* [Work item] Copy, from the entries below, each line where the word "Refusal" can be found.

* [Material to process]
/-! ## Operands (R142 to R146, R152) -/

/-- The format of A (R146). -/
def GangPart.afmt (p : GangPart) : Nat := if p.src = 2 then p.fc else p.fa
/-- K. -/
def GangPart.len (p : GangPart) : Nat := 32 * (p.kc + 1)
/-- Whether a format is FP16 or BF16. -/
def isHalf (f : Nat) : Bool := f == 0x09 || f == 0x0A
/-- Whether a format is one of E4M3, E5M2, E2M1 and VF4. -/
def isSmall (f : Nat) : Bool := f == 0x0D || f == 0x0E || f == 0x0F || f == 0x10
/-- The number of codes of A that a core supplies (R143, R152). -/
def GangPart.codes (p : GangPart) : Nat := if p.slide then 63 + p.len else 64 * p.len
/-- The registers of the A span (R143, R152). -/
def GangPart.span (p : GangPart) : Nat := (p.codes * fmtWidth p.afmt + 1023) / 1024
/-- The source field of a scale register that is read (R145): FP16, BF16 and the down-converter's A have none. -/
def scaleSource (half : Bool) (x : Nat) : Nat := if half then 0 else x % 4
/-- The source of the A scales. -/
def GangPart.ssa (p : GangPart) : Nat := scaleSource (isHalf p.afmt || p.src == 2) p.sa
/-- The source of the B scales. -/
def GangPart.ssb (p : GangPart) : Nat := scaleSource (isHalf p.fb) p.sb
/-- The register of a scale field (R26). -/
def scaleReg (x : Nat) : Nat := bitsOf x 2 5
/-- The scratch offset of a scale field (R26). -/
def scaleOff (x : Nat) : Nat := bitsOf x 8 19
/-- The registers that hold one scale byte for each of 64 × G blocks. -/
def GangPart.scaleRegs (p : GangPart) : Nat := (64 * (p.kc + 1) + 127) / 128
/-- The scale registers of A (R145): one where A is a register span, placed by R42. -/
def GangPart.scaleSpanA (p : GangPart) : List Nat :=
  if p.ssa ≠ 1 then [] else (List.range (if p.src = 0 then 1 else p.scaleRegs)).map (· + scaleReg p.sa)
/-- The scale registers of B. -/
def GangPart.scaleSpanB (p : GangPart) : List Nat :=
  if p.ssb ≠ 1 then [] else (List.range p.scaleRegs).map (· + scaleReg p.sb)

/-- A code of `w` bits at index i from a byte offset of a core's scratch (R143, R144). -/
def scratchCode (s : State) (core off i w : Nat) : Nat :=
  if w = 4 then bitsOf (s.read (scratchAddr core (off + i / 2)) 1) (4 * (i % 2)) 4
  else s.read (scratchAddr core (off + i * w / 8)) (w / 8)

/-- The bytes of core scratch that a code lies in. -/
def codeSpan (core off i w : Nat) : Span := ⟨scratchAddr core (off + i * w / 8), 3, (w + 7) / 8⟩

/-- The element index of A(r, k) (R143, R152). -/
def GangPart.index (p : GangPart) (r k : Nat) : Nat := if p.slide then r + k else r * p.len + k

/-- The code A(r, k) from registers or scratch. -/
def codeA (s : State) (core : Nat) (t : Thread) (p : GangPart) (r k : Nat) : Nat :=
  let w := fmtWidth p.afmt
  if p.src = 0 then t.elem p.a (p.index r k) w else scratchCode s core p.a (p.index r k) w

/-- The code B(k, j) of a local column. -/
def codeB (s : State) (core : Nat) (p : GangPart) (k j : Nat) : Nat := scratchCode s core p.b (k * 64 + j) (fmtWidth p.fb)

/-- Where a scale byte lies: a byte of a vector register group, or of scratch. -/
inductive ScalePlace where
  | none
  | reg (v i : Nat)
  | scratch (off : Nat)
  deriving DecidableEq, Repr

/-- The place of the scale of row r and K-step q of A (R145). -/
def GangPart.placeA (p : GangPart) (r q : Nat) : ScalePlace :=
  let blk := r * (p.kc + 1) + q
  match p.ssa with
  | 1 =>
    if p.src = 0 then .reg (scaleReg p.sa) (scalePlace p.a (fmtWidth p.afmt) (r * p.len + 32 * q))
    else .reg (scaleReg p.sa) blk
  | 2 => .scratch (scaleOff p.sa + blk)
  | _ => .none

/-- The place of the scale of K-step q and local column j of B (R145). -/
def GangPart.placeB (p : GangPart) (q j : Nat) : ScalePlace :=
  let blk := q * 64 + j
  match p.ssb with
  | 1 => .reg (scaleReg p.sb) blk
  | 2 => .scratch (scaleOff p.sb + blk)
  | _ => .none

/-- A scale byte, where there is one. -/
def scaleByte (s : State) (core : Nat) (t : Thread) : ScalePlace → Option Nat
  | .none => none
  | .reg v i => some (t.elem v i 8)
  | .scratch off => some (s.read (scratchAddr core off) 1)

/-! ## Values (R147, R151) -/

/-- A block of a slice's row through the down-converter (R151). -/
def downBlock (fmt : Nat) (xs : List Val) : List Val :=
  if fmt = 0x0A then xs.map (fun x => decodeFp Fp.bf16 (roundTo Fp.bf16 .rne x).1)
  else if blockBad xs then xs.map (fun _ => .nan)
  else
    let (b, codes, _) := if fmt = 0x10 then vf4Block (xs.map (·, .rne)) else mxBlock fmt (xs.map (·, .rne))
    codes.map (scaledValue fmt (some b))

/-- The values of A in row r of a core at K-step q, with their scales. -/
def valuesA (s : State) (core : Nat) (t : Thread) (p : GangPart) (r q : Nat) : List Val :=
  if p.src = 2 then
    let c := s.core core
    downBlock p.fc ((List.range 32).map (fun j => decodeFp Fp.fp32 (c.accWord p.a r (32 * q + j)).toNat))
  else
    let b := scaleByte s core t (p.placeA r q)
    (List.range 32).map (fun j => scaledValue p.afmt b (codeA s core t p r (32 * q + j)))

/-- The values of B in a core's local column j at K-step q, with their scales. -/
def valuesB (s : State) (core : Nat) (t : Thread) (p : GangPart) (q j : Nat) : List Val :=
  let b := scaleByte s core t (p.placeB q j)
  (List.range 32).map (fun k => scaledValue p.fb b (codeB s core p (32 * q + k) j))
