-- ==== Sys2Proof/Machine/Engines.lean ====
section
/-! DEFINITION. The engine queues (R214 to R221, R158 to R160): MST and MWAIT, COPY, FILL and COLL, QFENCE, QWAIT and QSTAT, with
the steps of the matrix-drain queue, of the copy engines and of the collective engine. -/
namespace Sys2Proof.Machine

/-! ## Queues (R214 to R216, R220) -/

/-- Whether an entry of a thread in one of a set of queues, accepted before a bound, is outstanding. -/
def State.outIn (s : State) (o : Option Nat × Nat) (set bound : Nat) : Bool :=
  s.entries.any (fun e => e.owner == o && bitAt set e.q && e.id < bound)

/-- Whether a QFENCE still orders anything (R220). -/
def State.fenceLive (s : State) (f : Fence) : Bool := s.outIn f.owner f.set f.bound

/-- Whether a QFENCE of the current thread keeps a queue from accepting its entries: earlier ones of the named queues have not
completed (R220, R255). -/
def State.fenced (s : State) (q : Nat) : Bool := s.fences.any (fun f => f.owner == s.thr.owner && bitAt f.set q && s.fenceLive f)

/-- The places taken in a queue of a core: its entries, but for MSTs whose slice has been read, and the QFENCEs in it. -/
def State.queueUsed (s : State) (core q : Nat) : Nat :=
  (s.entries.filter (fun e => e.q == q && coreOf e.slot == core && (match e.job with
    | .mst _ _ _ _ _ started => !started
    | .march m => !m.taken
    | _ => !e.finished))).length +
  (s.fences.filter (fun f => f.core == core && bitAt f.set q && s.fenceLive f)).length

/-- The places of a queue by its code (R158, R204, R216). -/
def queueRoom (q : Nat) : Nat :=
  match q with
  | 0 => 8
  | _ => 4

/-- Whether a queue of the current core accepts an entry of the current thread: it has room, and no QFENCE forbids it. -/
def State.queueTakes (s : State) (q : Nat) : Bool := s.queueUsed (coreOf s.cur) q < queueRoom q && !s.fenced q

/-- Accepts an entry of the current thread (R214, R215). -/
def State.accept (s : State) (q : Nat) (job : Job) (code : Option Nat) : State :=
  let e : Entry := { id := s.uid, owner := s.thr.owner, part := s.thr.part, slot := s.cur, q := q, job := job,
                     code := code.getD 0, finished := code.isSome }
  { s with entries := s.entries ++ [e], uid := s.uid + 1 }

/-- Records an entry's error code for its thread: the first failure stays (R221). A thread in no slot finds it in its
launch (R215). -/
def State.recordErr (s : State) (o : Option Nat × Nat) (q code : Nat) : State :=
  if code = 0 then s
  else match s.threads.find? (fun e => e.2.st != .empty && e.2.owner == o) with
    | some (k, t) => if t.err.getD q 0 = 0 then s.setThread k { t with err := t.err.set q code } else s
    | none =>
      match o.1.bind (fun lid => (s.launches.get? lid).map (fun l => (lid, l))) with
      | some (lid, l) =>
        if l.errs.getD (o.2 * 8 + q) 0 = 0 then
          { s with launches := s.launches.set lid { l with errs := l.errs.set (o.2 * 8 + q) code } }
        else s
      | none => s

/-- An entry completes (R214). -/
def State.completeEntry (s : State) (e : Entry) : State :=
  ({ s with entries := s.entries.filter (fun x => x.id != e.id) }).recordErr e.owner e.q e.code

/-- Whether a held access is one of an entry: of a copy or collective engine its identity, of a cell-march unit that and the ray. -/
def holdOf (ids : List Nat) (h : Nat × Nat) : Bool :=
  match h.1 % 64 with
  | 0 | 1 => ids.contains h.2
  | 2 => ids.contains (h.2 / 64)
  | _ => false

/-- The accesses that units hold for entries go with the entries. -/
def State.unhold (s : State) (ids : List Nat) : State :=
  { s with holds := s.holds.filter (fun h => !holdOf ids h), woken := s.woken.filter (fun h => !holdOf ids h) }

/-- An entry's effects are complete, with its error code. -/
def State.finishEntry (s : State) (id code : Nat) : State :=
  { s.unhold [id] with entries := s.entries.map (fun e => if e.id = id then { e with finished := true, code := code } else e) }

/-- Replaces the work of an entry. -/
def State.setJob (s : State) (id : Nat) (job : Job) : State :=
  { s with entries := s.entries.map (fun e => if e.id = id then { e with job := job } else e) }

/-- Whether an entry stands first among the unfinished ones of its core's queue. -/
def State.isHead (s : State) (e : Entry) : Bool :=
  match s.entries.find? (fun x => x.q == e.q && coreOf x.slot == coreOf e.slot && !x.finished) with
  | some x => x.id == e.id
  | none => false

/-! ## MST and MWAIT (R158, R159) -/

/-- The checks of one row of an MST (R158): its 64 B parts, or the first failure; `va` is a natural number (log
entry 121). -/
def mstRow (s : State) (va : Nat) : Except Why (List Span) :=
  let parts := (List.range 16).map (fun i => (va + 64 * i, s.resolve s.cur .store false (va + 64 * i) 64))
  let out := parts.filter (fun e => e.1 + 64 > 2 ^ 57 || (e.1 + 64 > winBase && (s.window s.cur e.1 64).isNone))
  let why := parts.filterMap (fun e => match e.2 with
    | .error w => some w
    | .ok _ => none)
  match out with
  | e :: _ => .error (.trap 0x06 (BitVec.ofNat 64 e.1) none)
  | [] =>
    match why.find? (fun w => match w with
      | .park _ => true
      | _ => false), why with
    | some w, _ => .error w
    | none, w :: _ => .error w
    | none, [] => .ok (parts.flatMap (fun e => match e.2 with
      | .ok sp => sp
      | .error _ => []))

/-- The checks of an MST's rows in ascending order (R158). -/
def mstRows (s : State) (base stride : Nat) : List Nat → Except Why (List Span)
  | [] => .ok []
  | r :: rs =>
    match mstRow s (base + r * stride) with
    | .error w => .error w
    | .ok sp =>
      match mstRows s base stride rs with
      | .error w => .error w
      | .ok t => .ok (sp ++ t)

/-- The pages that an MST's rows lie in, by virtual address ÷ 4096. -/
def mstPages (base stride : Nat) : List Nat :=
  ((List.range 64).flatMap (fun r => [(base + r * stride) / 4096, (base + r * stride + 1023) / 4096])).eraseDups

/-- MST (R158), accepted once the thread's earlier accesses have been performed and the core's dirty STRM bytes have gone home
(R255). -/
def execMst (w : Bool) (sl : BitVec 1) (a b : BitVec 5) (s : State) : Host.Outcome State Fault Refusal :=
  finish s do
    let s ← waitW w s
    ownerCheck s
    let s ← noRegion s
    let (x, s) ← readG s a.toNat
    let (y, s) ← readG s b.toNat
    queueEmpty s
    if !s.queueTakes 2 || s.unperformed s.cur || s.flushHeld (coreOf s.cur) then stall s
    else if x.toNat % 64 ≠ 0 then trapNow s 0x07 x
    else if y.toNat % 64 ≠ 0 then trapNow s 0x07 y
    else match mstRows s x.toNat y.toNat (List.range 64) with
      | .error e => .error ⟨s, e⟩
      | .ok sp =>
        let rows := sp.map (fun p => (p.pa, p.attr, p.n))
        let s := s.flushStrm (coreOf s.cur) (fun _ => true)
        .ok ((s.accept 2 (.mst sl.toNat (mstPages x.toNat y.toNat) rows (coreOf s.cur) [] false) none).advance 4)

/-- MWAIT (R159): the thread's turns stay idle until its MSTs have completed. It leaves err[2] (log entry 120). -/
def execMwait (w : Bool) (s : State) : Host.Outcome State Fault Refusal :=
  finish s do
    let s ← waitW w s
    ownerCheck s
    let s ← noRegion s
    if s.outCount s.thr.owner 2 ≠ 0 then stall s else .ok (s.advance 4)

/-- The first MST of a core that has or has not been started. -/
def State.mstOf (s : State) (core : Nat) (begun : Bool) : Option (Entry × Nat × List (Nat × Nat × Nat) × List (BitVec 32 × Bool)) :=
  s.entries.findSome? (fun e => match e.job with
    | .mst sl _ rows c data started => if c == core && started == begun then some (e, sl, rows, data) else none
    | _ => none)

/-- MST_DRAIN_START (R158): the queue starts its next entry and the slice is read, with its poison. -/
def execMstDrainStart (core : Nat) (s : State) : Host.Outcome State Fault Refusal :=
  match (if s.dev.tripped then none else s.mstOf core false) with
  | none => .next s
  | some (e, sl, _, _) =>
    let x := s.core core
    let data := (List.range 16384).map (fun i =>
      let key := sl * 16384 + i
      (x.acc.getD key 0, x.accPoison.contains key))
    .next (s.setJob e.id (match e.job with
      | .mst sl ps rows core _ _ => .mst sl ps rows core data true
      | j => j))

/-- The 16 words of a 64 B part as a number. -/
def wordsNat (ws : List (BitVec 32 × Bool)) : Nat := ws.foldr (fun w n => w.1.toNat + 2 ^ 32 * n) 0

---

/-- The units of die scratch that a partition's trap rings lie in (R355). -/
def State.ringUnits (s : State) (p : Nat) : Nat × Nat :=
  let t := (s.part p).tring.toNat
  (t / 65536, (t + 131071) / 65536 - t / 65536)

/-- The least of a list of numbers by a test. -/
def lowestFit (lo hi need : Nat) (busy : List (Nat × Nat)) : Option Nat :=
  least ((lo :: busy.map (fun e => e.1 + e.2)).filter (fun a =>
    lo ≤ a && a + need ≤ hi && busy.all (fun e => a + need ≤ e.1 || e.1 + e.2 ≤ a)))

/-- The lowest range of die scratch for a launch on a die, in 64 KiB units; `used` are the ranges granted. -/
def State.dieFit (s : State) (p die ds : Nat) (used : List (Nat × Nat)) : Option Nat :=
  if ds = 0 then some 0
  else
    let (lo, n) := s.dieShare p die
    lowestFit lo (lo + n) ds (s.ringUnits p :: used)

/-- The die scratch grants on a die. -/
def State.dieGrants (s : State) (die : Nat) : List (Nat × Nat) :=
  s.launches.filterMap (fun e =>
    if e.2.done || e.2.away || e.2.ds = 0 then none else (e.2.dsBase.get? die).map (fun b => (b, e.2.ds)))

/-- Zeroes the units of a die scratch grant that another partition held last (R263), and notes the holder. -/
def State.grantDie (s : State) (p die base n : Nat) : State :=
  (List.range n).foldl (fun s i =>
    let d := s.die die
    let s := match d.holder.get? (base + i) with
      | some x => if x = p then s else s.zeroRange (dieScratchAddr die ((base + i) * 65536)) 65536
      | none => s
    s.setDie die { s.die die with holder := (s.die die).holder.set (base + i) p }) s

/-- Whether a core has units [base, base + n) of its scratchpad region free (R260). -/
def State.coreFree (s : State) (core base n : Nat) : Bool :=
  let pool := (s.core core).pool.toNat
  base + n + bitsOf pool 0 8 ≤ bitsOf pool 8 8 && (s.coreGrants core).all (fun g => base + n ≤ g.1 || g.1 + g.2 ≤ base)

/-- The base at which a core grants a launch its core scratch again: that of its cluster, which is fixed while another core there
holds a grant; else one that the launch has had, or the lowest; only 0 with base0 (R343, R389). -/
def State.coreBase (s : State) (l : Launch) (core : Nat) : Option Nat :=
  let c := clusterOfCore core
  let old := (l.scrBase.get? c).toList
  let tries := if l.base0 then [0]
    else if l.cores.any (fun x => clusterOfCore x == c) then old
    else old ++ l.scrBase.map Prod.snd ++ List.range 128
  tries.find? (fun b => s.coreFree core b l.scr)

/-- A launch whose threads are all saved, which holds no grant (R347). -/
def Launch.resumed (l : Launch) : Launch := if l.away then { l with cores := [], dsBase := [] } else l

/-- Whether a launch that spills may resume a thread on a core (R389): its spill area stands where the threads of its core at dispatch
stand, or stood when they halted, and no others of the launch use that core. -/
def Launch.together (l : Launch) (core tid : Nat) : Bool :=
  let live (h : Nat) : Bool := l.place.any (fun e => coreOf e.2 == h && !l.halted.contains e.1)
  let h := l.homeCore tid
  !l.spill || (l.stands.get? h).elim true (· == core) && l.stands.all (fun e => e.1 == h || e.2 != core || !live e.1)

* [Output for this task]
def execMst (w : Bool) (sl : BitVec 1) (a b : BitVec 5) (s : State) : Host.Outcome State Fault Refusal :=
def execMwait (w : Bool) (s : State) : Host.Outcome State Fault Refusal :=
def execMstDrainStart (core : Nat) (s : State) : Host.Outcome State Fault Refusal :=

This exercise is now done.